__BRIEF__.
Below are the records; give again exactly the line with "let pa := pteFrame e + va.toNat % size", the line with "(pas : List Nat)", and each line that lies between them, and nothing besides.

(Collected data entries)
'''

-- ==== Sys2Proof/Machine/Translate.lean ====
section
/-! DEFINITION. Address translation (spec 14): the five-level walk, translation buffers, heat, and what a
walk can end in. -/

namespace Sys2Proof.Machine

/-- Bits 63:57 all equal bit 56 (R266). -/
def canonical (va : DWord) : Bool :=
  let h := va.toNat / 2 ^ 56
  h == 0 || h == 255

/-- An access of n bytes touches the block-transfer aperture (R192). -/
def inAperture (ea : DWord) (n : Nat) : Bool :=
  0x00FFFF0000000000 < ea.toNat + n && ea.toNat < 0x00FFFF0000004000

/-- The fabric window (R297). -/
def inFabric (ea : DWord) : Bool := ea.toNat / 2 ^ 48 == 0xFE

/-- Fields of a table entry (Table 14-2). -/
def pteP (e : DWord) : Bool := e.getLsbD 0
def pteW (e : DWord) : Bool := e.getLsbD 1
def pteX (e : DWord) : Bool := e.getLsbD 2
def pteLeaf (e : DWord) : Bool := e.getLsbD 3
def pteC64 (e : DWord) : Bool := e.getLsbD 4
def pteMig (e : DWord) : Bool := e.getLsbD 5
def pteKey (e : DWord) : Nat := field e.toNat 52 12
/-- Physical address bits 45:12 of the entry, as an address. -/
def pteFrame (e : DWord) : Nat := field e.toNat 12 34 * 4096

/-- Size of the page that a leaf at a level maps; 0 where a leaf may not stand (R267). -/
def leafSize (level : Nat) (e : DWord) : Nat :=
  match level with
  | 3 => if pteC64 e then 0 else 2 ^ 30
  | 2 => if pteC64 e then 0 else 2 ^ 21
  | 1 => if pteC64 e then 2 ^ 16 else 2 ^ 12
  | _ => 0

/-- The must-be-zero bits of a leaf: 51:46, 11, 6 (Table 14-2). -/
def leafMbz (e : DWord) : Bool :=
  field e.toNat 46 6 == 0 && !e.getLsbD 11 && !e.getLsbD 6

/-- A leaf that obeys R267 at its level. -/
def leafOk (level : Nat) (e : DWord) : Bool :=
  let n := leafSize level e
  n != 0 && leafMbz e && pteFrame e % n == 0

/-- A non-leaf entry that obeys R267: only p and a tier 0 frame. -/
def tableOk (e : DWord) : Bool :=
  field e.toNat 46 18 == 0 && field e.toNat 1 11 == 0 && pteFrame e / 2 ^ 39 == 0

/-- How a walk ends: at a leaf (its entry's address, its page size, the entry), at an entry that is not present, at a
malformed entry (R267), at data that has failed (R288), or before a stack that is too hot to be read (R225). -/
inductive Walk where
  | leaf (addr size : Nat) (e : DWord)
  | notPresent (e : DWord)
  | malformed
  | bad (addr : Nat)
  | held
  deriving DecidableEq, Repr

/-- The walk of va from the table at a level: entries are read at their home slices with key 0 (R266, R324). -/
def walk (s : State) (table : Nat) (va : DWord) : List Nat → Walk × State
  | [] => (.malformed, s)
  | level :: rest =>
    let addr := table + 8 * field va.toNat (12 + 9 * (level - 1)) 9
    if isBad s addr then (.bad addr, s)
    else if stackHolds s addr || heldLine s false (lineOf addr) then (.held, s)
    else
      let s := homeFetch (viewKey s addr 0) false addr
      let e : DWord := BitVec.ofNat 64 (memRead s addr 8)
      if !pteP e then (.notPresent e, s)
      else if pteLeaf e then
        (if leafOk level e then .leaf addr (leafSize level e) e else .malformed, s)
      else if level == 1 || !tableOk e then (.malformed, s)
      else walk s (pteFrame e) va rest

/-- The context of an id. -/
def Context.none : Context := ⟨0, 0, [], [], [], [], [], 2 ^ 16, 0, []⟩
def getCtx (s : State) (c : Nat) : Context := (sfind s.ctxs c).getD .none
def setCtx (s : State) (c : Nat) (x : Context) : State := { s with ctxs := sput s.ctxs c x }

/-- The walk of va in a context (R266), and where it ends. -/
def walkFrom (s : State) (ctx : Nat) (va : DWord) : Walk × State := walk s (getCtx s ctx).root va [5, 4, 3, 2, 1]
def walkCtx (s : State) (ctx : Nat) (va : DWord) : Walk := (walkFrom s ctx va).1

/-- Heat after a walk that ends at a leaf: rheat or wheat plus 1, saturating at 3 (R271). -/
def addHeat (e : DWord) (write : Bool) : DWord :=
  let at_ := if write then 9 else 7
  if field e.toNat at_ 2 == 3 then e else e + BitVec.ofNat 64 (2 ^ at_)

/-- An 8-byte value at the home slice, little-endian. -/
def dwordCells (pa : Nat) (v : DWord) : List (Nat × Byte) :=
  (toBytes 8 v.toNat).zipIdx.map fun b => (pa + b.2, b.1)

/-- The addition of a walk at its leaf entry, at the entry's home slice (R271). -/
def heatAt (s : State) (addr : Nat) (write : Bool) : State :=
  let s := viewKey s addr 0
  memSetAll (markDirty s addr) (dwordCells addr (addHeat (BitVec.ofNat 64 (memRead s addr 8)) write))

/-- The addition of a walk, which the translation does not wait for: while a row command holds the line, it waits at the slice
(R218, R271). -/
def noteHeat (s : State) (addr : Nat) (write : Bool) : State :=
  if heldLine s true (lineOf addr) then { s with heatWaits := s.heatWaits ++ [(addr, write)] } else heatAt s addr write

/-- The capacity of a TLB (R269). -/
def tlbCap : TlbId → Nat
  | .first _ => 128
  | .second => 4096
  | .ahead => 512

def TlbEntry.covers (t : TlbEntry) (va : DWord) : Bool :=
  t.base ≤ va.toNat && va.toNat < t.base + t.size

/-- Remove the last entry that p picks. -/
def dropLast (p : TlbEntry → Bool) (l : List TlbEntry) : List TlbEntry :=
  match l.reverse.findIdx? p with
  | none => l
  | some i => dropNth l (l.length - 1 - i)

/-- Put a translation into a TLB; a full TLB drops its oldest entry (log entry 13). -/
def tlbPut (l : List TlbEntry) (x : TlbEntry) : List TlbEntry :=
  let same := fun t : TlbEntry => t.core == x.core && t.tlb == x.tlb
  x :: (if tlbCap x.tlb ≤ (l.filter same).length then dropLast same l else l)

/-- The 4 KiB page of an address. -/
def pageOf (va : DWord) : Nat := va.toNat / 4096

/-- How one translation ends for an access (R268, R275); a page that is mapped is named by its first 4 KiB. -/
inductive Xlat where
  | ok (pa key : Nat)
  | fault (page : Nat)
  | migrating (page : Nat)
  | fatal
  | bad (pa : Nat)
  | held
  deriving DecidableEq, Repr

/-- The physical address is backed (R265, R289): a pseudo-channel whose slice is disabled is disabled too. Before full
function no expander has been trained, and the ports are down (R303, R314). -/
def backed (s : State) (pa : Nat) : Bool :=
  match pa / 2 ^ 44 with
  | 0 => pa / 2 ^ 39 == 0 && s.fuses.pchs.getLsbD (field pa 10 11) && s.fuses.slices.getLsbD (field pa 13 8)
  | 1 =>
    let port := field pa 41 2
    !pa.testBit 43 &&
      (if s.boot.stage == 2 then
        s.units.ports.getLsbD port && decide (pa % 2 ^ 41 < (s.units.cxl[port]?).getD 0)
      else s.fuses.ports.getLsbD port)
  | 2 => true
  | _ => false

/-- Stratus may allocate n bytes at a frame: none of its data has failed (R288), and in the safe stage it lies in the
stacks 0 and 1 (R314). -/
def frameOk (s : State) (frame n : Nat) : Bool :=
  frame / 2 ^ 44 != 0 ||
    (!(s.badFrames.any fun ln => frame / 256 ≤ ln && ln < (frame + n) / 256) &&
      (s.boot.stage != 1 || (n ≤ 2 ^ 18 && stackOf frame ≤ 1)))

/-- Judge an access through a leaf (R268, R275). -/
def judge (s : State) (size : Nat) (e : DWord) (va : DWord) (k : ReqKind) : Xlat :=
  let pa := pteFrame e + va.toNat % size
  let key := if pa / 2 ^ 44 == 2 then 0 else pteKey e
  if !backed s pa then .fatal
  else if key != 0 && (sget none s.sec.keys key).isNone then .fatal
  else if (k == .write && !pteW e) || (k == .fetch && !pteX e) then .fault (va.toNat / size * size / 4096)
  else if k == .write && pteMig e then .migrating (va.toNat / size * size / 4096)
  else .ok pa key

/-- A leaf that an access may use goes into the TLBs; no TLB holds a fault (R269). -/
def fillTlbs (s : State) (core : Nat) (tlbs : List TlbId) (ctx base size : Nat) (e : DWord) : Xlat → State
  | .ok _ _ => { s with tlbs := tlbs.foldl (fun l id => tlbPut l ⟨core, id, ctx, base, size, e⟩) s.tlbs }
  | _ => s

/-- Translate va for an agent of a core: the TLBs are asked first, a miss walks the table, adds heat and
fills the TLBs (R269, R271). -/
def translate (s : State) (core : Nat) (tlbs : List TlbId) (ctx : Nat) (va : DWord) (k : ReqKind) :
    Xlat × State :=
  if !canonical va then (.fatal, s)
  else
    match s.tlbs.find? fun t =>
        t.core == core && t.ctx == ctx && tlbs.contains t.tlb && t.covers va with
    | some t => (judge s t.size t.leaf va k, s)
    | none =>
      match walkFrom s ctx va with
      | (.notPresent _, s) => (.fault (pageOf va), s)
      | (.malformed, s) => (.fatal, s)
      | (.bad pa, s) => (.bad pa, s)
      | (.held, s) => (.held, s)
      | (.leaf addr size e, s) =>
        let s := noteHeat s addr (k == .write)
        let x := judge s size e va k
        (x, fillTlbs s core tlbs ctx (va.toNat / size * size) size e x)

/-- The TLBs a team's accesses use (R269). -/
def teamTlbs (t : Team) : List TlbId := [.first t.part, .second]

/-- How the accesses of n bytes from va end: the physical address of every byte, or the pages that
stopped it (R273). -/
inductive Bytes where
  | ok (pas : List Nat)
  | fault (pages : List Nat)
  | migrating (pages : List Nat)
  | fatal
  | bad (pa : Nat)
  | held
  deriving DecidableEq, Repr

/-- Translate one page's part of an access. Every byte of it is to be backed: one in a disabled pseudo-channel is not (R268,
R289). -/
def onePage (s : State) (core : Nat) (tlbs : List TlbId) (ctx : Nat) (va : DWord) (n : Nat)
    (k : ReqKind) : Bytes × State :=
  match translate s core tlbs ctx va k with
  | (.ok pa key, s) =>
    let pas := (List.range n).map (pa + ·)
    if pas.all (backed s) then (.ok pas, viewBytes s pas key) else (.fatal, s)
  | (.fault p, s) => (.fault [p], s)
  | (.migrating p, s) => (.migrating [p], s)
  | (.fatal, s) => (.fatal, s)
  | (.bad pa, s) => (.bad pa, s)
  | (.held, s) => (.held, s)

/-- The two pages of one access: fatal before fault before migration, each page named once (R273). -/
def Bytes.join : Bytes → Bytes → Bytes
  | .ok a, .ok b => .ok (a ++ b)
  | .bad p, _ | _, .bad p => .bad p
  | .held, _ | _, .held => .held
  | .fatal, _ | _, .fatal => .fatal
  | .fault a, .fault b => .fault (a ++ b)
  | .fault a, _ | _, .fault a => .fault a
  | .migrating a, .migrating b => .migrating (a ++ b)
  | .migrating a, _ | _, .migrating a => .migrating a

/-- Translate an access of n bytes, checking both pages that it touches (R273). -/
def translateBytes (s : State) (core : Nat) (tlbs : List TlbId) (ctx : Nat) (va : DWord) (n : Nat)
    (k : ReqKind) : Bytes × State :=
  let first := min n (4096 - va.toNat % 4096)
  let a := onePage s core tlbs ctx va first k
  if first == n then a
  else
    let b := onePage a.2 core tlbs ctx (va + BitVec.ofNat 64 first) (n - first) k
    (a.1.join b.1, b.2)

end Sys2Proof.Machine
end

'''

__SOLUTION TO THIS TASK__.
  let pa := pteFrame e + va.toNat % size
  let key := if pa / 2 ^ 44 == 2 then 0 else pteKey e
  if !backed s pa then .fatal
  else if key != 0 && (sget none s.sec.keys key).isNone then .fatal
  else if (k == .write && !pteW e) || (k == .fetch && !pteX e) then .fault (va.toNat / size * size / 4096)
  else if k == .write && pteMig e then .migrating (va.toNat / size * size / 4096)
  else .ok pa key

/-- A leaf that an access may use goes into the TLBs; no TLB holds a fault (R269). -/
def fillTlbs (s : State) (core : Nat) (tlbs : List TlbId) (ctx base size : Nat) (e : DWord) : Xlat → State
  | .ok _ _ => { s with tlbs := tlbs.foldl (fun l id => tlbPut l ⟨core, id, ctx, base, size, e⟩) s.tlbs }
  | _ => s

/-- Translate va for an agent of a core: the TLBs are asked first, a miss walks the table, adds heat and
fills the TLBs (R269, R271). -/
def translate (s : State) (core : Nat) (tlbs : List TlbId) (ctx : Nat) (va : DWord) (k : ReqKind) :
    Xlat × State :=
  if !canonical va then (.fatal, s)
  else
    match s.tlbs.find? fun t =>
        t.core == core && t.ctx == ctx && tlbs.contains t.tlb && t.covers va with
    | some t => (judge s t.size t.leaf va k, s)
    | none =>
      match walkFrom s ctx va with
      | (.notPresent _, s) => (.fault (pageOf va), s)
      | (.malformed, s) => (.fatal, s)
      | (.bad pa, s) => (.bad pa, s)
      | (.held, s) => (.held, s)
      | (.leaf addr size e, s) =>
        let s := noteHeat s addr (k == .write)
        let x := judge s size e va k
        (x, fillTlbs s core tlbs ctx (va.toNat / size * size) size e x)

/-- The TLBs a team's accesses use (R269). -/
def teamTlbs (t : Team) : List TlbId := [.first t.part, .second]

/-- How the accesses of n bytes from va end: the physical address of every byte, or the pages that
stopped it (R273). -/
inductive Bytes where
  | ok (pas : List Nat)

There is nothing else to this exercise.